What should I expect from Physical Therapy? There are many things that make a great therapy experience, but the following list should be included in your experience. • A thorough evaluation consisting of a history, medical review, and hands on physical exam • An explanation of the findings of the evaluation and the treatment plan moving forward • Hands on techniques performed by the physical therapist • Specific exercise program consisting of exercises with reps, sets and number of times per day along with an explanation of what the exercise is accomplishing • Re-evaluation by the physical therapist each visit which assesses movement, so treatment can be adjusted or modified based on the patient’s response to the last visit. • Detailed discharge plans. Once therapy is over, the patient should know what to do to progress activities and how to respond should the patient experience a flare-up or symptom regression.

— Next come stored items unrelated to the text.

-- ==== Sys2Proof/Machine/Gnss.lean ====
section
/-! DEFINITION. The GNSS baseband: antennas, channels, epochs and measurement sets, integrity checks, snapshot capture,
base position and survey (R108 to R140). -/

namespace Sys2Proof.Machine

/-- The key of a signal on an antenna; keys rise in the record order of R118. -/
def sigKey (ant sys svid signal : Nat) : Nat := ((ant * 4 + sys) * 64 + svid) * 8 + signal

/-- The key of an observation. -/
def obsKey (o : SigObs) : Nat := sigKey o.ant o.sys o.svid o.signal

/-- Whether a SIGNAL code lies in the L5 band (R108). -/
def isL5 (signal : Nat) : Bool := signal == 2 || signal == 4 || signal == 6

/-- The band's wavelength in µm (R108). -/
def lambdaUm (signal : Nat) : Int := if isL5 signal then 254828 else 190294

/-- The system that a SIGNAL code belongs to (R119). -/
def sigSys (signal : Nat) : Nat := (signal + 1) / 2

/-- The largest SVID of a system (R108). -/
def svidMax (sys : Nat) : Nat := if sys = 1 then 32 else if sys = 2 then 36 else 63

/-- A SYS, SVID and SIGNAL that name a served signal (R108, R119). -/
def sigOk (sys svid signal : Nat) : Bool :=
  decide (1 ≤ signal ∧ signal ≤ 6 ∧ sys = sigSys signal ∧ 1 ≤ svid ∧ svid ≤ svidMax sys)

/-- Maps a phase in 10^-9 cycle into [-0.5, 0.5) cycle (R122). -/
def wrapPhase (x : Int) : Int := (x + 500000000) % 1000000000 - 500000000

/-- The four DATA bytes of a signal event (R139). -/
def sigData (sys svid signal ant : Nat) : Nat := sys + 256 * svid + 65536 * signal + 16777216 * ant

/-- A signal's integrity state before any check. -/
def Integ.fresh : Integ := ⟨0, 0, 0, none, 0⟩

/-- The phase p of the direction test in 10^-9 cycle, for baseline `b` in mm (R122). -/
def phaseOf (b : Int × Int × Int) (o : SigObs) : Int :=
  (b.1 * o.u.1 + b.2.1 * o.u.2.1 + b.2.2 * o.u.2.2) * 1000 / lambdaUm o.signal

/-- C_k = pseudorange − λ × carrier, in 1/65,536 µm (R125). -/
def codeMinusCarrier (o : SigObs) : Int := (o.pr : Int) * 65536 - lambdaUm o.signal * o.carrier

/-- A signal record (R119). -/
def recBytesOf (x : Nat × SigObs × Nat × Nat) : Bytes :=
  let (ch, o, st, ib) := x
  le 1 o.sys ++ le 1 o.svid ++ le 1 o.signal ++ le 1 o.ant ++ le 2 ch ++ le 1 (min 255 o.cn0) ++ le 1 st ++
  le 8 o.pr ++ leS 8 o.carrier ++ leS 4 o.doppler ++ le 2 (min 0xFFFF o.lockTime) ++ le 1 ib ++ [0]

/-- A set's header (R118). -/
def setHeader (m : MeasSet) : Bytes :=
  le 8 m.epoch ++ le 4 m.tick ++ le 2 m.recs.length ++ le 1 m.timeQ ++ le 1 m.flags ++ leS 4 m.bias ++ leS 4 m.drift ++
  zeros 8

/-- A measurement set in full (R118). -/
def setBytes (m : MeasSet) : Bytes := setHeader m ++ m.recs.flatMap recBytesOf

/-! ### Tracking (R112 to R114) -/

/-- The coherent integration times that a signal allows, in ms (R108). -/
def cohSet (signal : Nat) : List Nat :=
  if signal = 3 then [4, 20] else if signal = 5 then [10, 20] else [1, 2, 4, 5, 10, 20]

/-- The coherent integration time (R114): the largest value of the set at or below `most`, or the smallest of the set where none lies
there, or before synchronisation. -/
def cohMs (signal most : Nat) (sync : Bool) : Nat :=
  let smallest := (cohSet signal).headD 1
  if sync then ((cohSet signal).filter (fun v => decide (v ≤ most))).getLastD smallest else smallest

/-- The five correlators' places for a spacing of `s` milli-chip, in half milli-chips off prompt (R113). -/
def correlators (s : Nat) : List Int := [-2 * (s : Int), -(s : Int), 0, s, 2 * (s : Int)]

/-- The spacing that a signal applies: for E1 and B1C the lesser of the band's and 200 milli-chip (R113). -/
def spacingOf (signal s : Nat) : Nat := if signal = 3 ∨ signal = 5 then min s 200 else s

/-- The SIGNAL code in a signal key. -/
def keySignal (k : Nat) : Nat := k % 8

/-- The satellite of a signal key: 256 times the system plus SVID. -/
def keySat (k : Nat) : Nat := k / 512 % 4 * 256 + k / 8 % 64

/-- A peak that lies within a search (R112). -/
def Search.sees (q : Search) (p : Int × Int) : Bool :=
  q.handover || (decide (|p.1| ≤ (q.doppler : Int)) && (match q.chips with | some c => decide (|p.2| ≤ (c : Int)) | none => true))

/-! ### Survey arithmetic (R135) -/

/-- Nearest integer to `a / n` (assumption 141). -/
def nearestDiv (a : Int) (n : Nat) : Int := (2 * a + n) / (2 * n)

/-- The square of the length of a vector. -/
def lenSq (v : Int × Int × Int) : Int := v.1 * v.1 + v.2.1 * v.2.1 + v.2.2 * v.2.2

/-- One solution more. -/
def SurveyAcc.add (a : SurveyAcc) (v : Int × Int × Int) : SurveyAcc :=
  ⟨a.n + 1, (a.sum.1 + v.1, a.sum.2.1 + v.2.1, a.sum.2.2 + v.2.2), a.sq + lenSq v⟩

/-- The mean of the solutions in mm; `none_` where there was no solution, for which the manual states none (assumption 141). -/
def SurveyAcc.mean (none_ : Int × Int × Int) (a : SurveyAcc) : Int × Int × Int :=
  if a.n = 0 then none_
  else (nearestDiv a.sum.1 a.n, nearestDiv a.sum.2.1 a.n, nearestDiv a.sum.2.2 a.n)

/-- The three-dimensional standard deviation of the mean is at most `d` mm: D / (n (n − 1)) ≤ d², with D the sum of the squared
distances from the mean. -/
def SurveyAcc.within (a : SurveyAcc) (d : Nat) : Bool :=
  decide (2 ≤ a.n ∧ (a.n : Int) * a.sq - lenSq a.sum ≤ ((d * d * a.n * a.n * (a.n - 1) : Nat) : Int))

/-- The standard deviation of the mean in mm, rounded up; `none_` where there were fewer than two solutions (assumption 141). -/
def SurveyAcc.sigma (none_ : Nat) (a : SurveyAcc) : Nat :=
  if a.n < 2 then none_
  else
    let den := a.n * a.n * (a.n - 1)
    let q := (((a.n : Int) * a.sq - lenSq a.sum).toNat + den - 1) / den
    let r := Nat.sqrt q
    if r * r < q then r + 1 else r

/-- Body of SNAP captures' length: MS × 32,768 bytes for each stream (R131). -/
def snapBytes (streams ms : Nat) : Nat := ((List.range 4).filter (fun i => bit streams i)).length * ms * 32768

namespace State

/-- Changes the GNSS block. -/
def mapGns (f : Gns → Gns) (s : State) : State := { s with gns := f s.gns }

/-! ### Base position (R134) -/

/-- The base vector of the parameters, mm. -/
def baseParams (s : State) : Int × Int × Int := (s.prmS 64 0x0219, s.prmS 64 0x021A, s.prmS 64 0x021B)

/-- The position state of R134: 0 unset, 1 surveying, 2 surveyed, 3 fixed. -/
def posState (s : State) : Nat :=
  if s.prm 0x0218 = 0 then (if s.baseParams = (0, 0, 0) then 0 else 3)
  else if s.gns.surveyed.isSome then 2 else if s.gns.survey.isSome then 1 else 0

/-- The base position in effect, mm, where one is valid. -/
def basePos (s : State) : Option (Int × Int × Int) :=
  match s.posState with
  | 3 => some s.baseParams
  | 2 => s.gns.surveyed.map (fun p => (p.1, p.2.1, p.2.2.1))
  | _ => none

/-! ### Antennas (R110) -/

/-- Whether an antenna's bias parameter supplies it. -/
def biasOn (s : State) (ant : Nat) : Bool := s.prm (0x0204 + ant) != 0

/-- Whether an antenna is cut. -/
def antCut (s : State) (ant : Nat) : Bool := if ant = 0 then s.gns.antCut.1 else s.gns.antCut.2

/-- Whether an antenna is open. -/
def antOpen (s : State) (ant : Nat) : Bool := if ant = 0 then s.gns.antOpen.1 else s.gns.antOpen.2

/-- The antenna code of GNS_STATUS_READ (R137). -/
def antCode (s : State) (ant : Nat) : Nat :=
  if s.antCut ant then 3 else if s.biasOn ant = false then 0 else if s.antOpen ant then 2 else 1

/-- ANT_OPEN (R110): while bias is on, once. -/
def antOpenEv (ant : Nat) (s : State) : State :=
  if s.biasOn ant ∧ s.antCut ant = false ∧ s.antOpen ant = false then
    let s := s.mapGns (fun g => { g with antOpen := if ant = 0 then (true, g.antOpen.2) else (g.antOpen.1, true) })
    s.raise0 0x0201 .warning ant ant
  else s

/-- ANT_SHORT (R110): the bias is cut. -/
def antShortEv (ant : Nat) (s : State) : State :=
  if s.biasOn ant ∧ s.antCut ant = false then
    let s := s.mapGns (fun g => { g with antCut := if ant = 0 then (true, g.antCut.2) else (g.antCut.1, true) })
    s.raise0 0x0202 .fault ant ant
  else s

/-- A commit that writes an antenna's bias parameter restores the bias (R110). -/
def biasCommitted (ant : Nat) (s : State) : State :=
  s.mapGns (fun g => { g with
    antCut := if ant = 0 then (false, g.antCut.2) else (g.antCut.1, false)
    antOpen := if ant = 0 then (false, g.antOpen.2) else (g.antOpen.1, false) })

/-- The direction test's calibration starts again (R123). -/
def recalibrate (s : State) : State := s.mapGns (fun g => { g with calib := 0, beta := (none, none) })

/-! ### Channels (R111) -/

/-- R111's ranking, as one number: lower ranks first. -/
def candRank (c : Cand) : Nat :=
  (((c.ant * 2 + b2n (isL5 c.signal)) * 4194304 + (2097152 - (max (-2097152) (min 2097151 c.elev))).toNat) * 4 + c.sys) * 64
    + c.svid

/-- A channel number not in use. -/
def freeChannel (t : Tab Nat) : Nat :=
  ((List.range 192).find? (fun c => !t.any (fun e => e.2 == c))).getD 191

/-- How many channels there are: 192, or 32 in CX mode (R109, R111). -/
def channelCount (s : State) : Nat := if s.sys.cx then 32 else 192

/-- Whether a satellite's ephemeris or almanac is held (R112). -/
def satHeld (s : State) (k : Nat) : Bool := Tab.has (keySat k) s.gns.eph || Tab.has (keySat k) s.gns.alm

/-- Aiding (R112): time valid to within 1 ms, a known base position and the satellite's ephemeris or almanac. -/
def aided (s : State) (k : Nat) : Bool :=
  s.timeValid && (match s.timeErrFine with | some e => decide (e ≤ 1000000 * 200000000000000000000) | none => false) && s.basePos.isSome && s.satHeld k

/-- The signals of a list in carrier lock, by key. -/
def lockedKeys (sigs : List SigObs) : List Nat := (sigs.filter (fun o => o.lock)).map obsKey

/-- The L1-band signal of the same satellite and system on the same antenna. -/
def l1Of (k : Nat) : Nat := k - 1

/-- The search for a signal (R112): an L5-band signal is handed over from its satellite's tracked L1-band signal. -/
def searchOf (s : State) (locked : List Nat) (k : Nat) : Search :=
  let hand := isL5 (keySignal k) && locked.contains (l1Of k)
  if s.aided k then ⟨hand, 300, some 10⟩ else ⟨hand, 6000, none⟩

/-- How a channel tracks its signal, with what the epoch shows of it (R113, R114). -/
def trackOf (s : State) (sigs : List SigObs) (k : Nat) : SigTrack :=
  let sg := keySignal k
  let o := sigs.find? (fun o => obsKey o == k)
  let sync := match o with | some o => o.sync | none => false
  ⟨cohMs sg (s.prm 0x020B) sync, sync, correlators (spacingOf sg (s.prm (if isL5 sg then 0x0208 else 0x0207))), s.prm 0x0209,
    s.prm 0x020A, match o with | some o => !o.lock | none => true⟩

/-- Every channel's tracking, and the search of each signal that is not tracked. -/
def retrack (sigs : List SigObs) (s : State) : State :=
  let locked := lockedKeys sigs
  let keys := s.gns.chans.map Prod.fst
  s.mapGns (fun g => { g with
    trk := keys.foldl (fun t k => Tab.put k (s.trackOf sigs k) t) []
    srch := (keys.filter (fun k => !locked.contains k)).foldl (fun t k => Tab.put k (s.searchOf locked k) t) [] })

/-- The observations of the signals that the last epoch tracked and that still hold a channel. -/
def lastSigs (s : State) : List SigObs := s.gns.obs.filter (fun o => Tab.has (obsKey o) s.gns.chans)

If you are having any of these aches and pains, you should discuss physical therapy with your physician, as it may be a great option for you. In the state of Alabama, you also have the ability to go straight to a physical therapist for an evaluation. Physcial therapy treatment cannot begin without the approval of a physician, but you can get a full assessment from a therapist and have that to discuss with your physician. Understanding what options are available enables you to make better choices for your body. Physical therapy is a great tool to assist with maintenance and management of your overall wellness. ............................................................................................... Chad Hobbs PT, DPT, COMT is the Director of Operations and partner at the local physical therapy company, Focus Physiotherapy. Chad graduated with his Doctorate of Physical Therapy from Belmont University in Nashville, TN. He currently holds the position as the Federal Affairs Liason on the Alabama Physical Therapy Association and is a current board member on the Alabama Board of Physical Therapy.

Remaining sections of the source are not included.